Figure 4(b) shows why optical demultiplexers with periodic transfer functions are key components, in order to exploit the hierarchical organization of wavelengths. Due to the periodicity of the optical demultiplexer transfer functions, the original tree representing the multiplexing hierarchy collapses into an equivalent folded tree, where the number of nodes and edges is significantly reduced. While retrieving a single wavelength, the receiver has to make as many binary decisions as the number of edges emanating from all the nodes of the folded tree. A minimum number of SOAs is required when the original tree (before folding) is maximally symmetric.

Figure 5 shows an alternative implementation of the multiplexing/demultiplexing hierarchy of Fig. 4. At the transmitter, hierarchical multiplexing uses four fibers, carrying the same set of four wavelengths, instead of one fiber carrying four wavebands of four distinct wavelengths each. This reduces the number of used wavelengths and enables wavelength reuse. The waveband MUX/DMUX pair at the receiver of Fig. 4 is omitted here. The waveband MUX at the receiver of Fig. 4 is substituted by a combiner.
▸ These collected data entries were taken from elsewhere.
/-- How a media routine's formatter request ends: the STATUS values of Table 21.14, in their order from 0. -/
inductive MediaStatus
  | ok | readFail | piFail | writeFail | seekFail | aborted | hw | badRequest
  deriving DecidableEq, Repr

/-- What the media decide of a command's accesses, as (port, unit sector): the sectors that still end FAIL after every
retry, those of them that stripe-joint decoding recovers, those whose writes still end CUT or SKIPPED after 8 attempts,
those whose request ends before the media can decide, and those whose verify read fails after a rewrite in place (R416). -/
structure MediaEnd where
  fail : List (Nat × Nat) := []
  joint : List (Nat × Nat) := []
  cut : List (Nat × Nat) := []
  stop : List ((Nat × Nat) × MediaStatus) := []
  verify : List (Nat × Nat) := []
  deriving DecidableEq, Repr

/-- What discovery finds on a port: three answers of the preamp, the phase-pair resistances in 10 mΩ units, 0xFFFF for open,
and for a spindle that turns its revolution's time in SERVO cycles. -/
structure PortSeen where
  answers : List Byte := []
  uv : Nat := 0xFFFF
  vw : Nat := 0xFFFF
  wu : Nat := 0xFFFF
  turning : Option Nat := none
  deriving DecidableEq, Repr

/-- A message path of chapter 21, the CDB 0xC0 tunnel apart. -/
inductive MsgPath
  | mailbox | vendor | uart
  deriving DecidableEq, Repr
For a given number of wavelengths, there are several alternative hierarchical multiplexing schemes with different number of levels and multiplexing granularities (Fig. 6
Fig. 6 All possible 16-wavelength multiplexing hierarchies and their corresponding discretely-tunable, multi-stage, channel selector layouts.
). These alternative hierarchies can be represented by trees with a different number of levels, nodes, and edges, given the same number of leaves. From Fig. 6 we observe that the optimal multiplexing granularity is achieved when an equipartition or a quasi-equipartition of tributaries into the wavebands of different orders exists. Then, wavelength selection (i.e., tree traversal) can be extremely efficient.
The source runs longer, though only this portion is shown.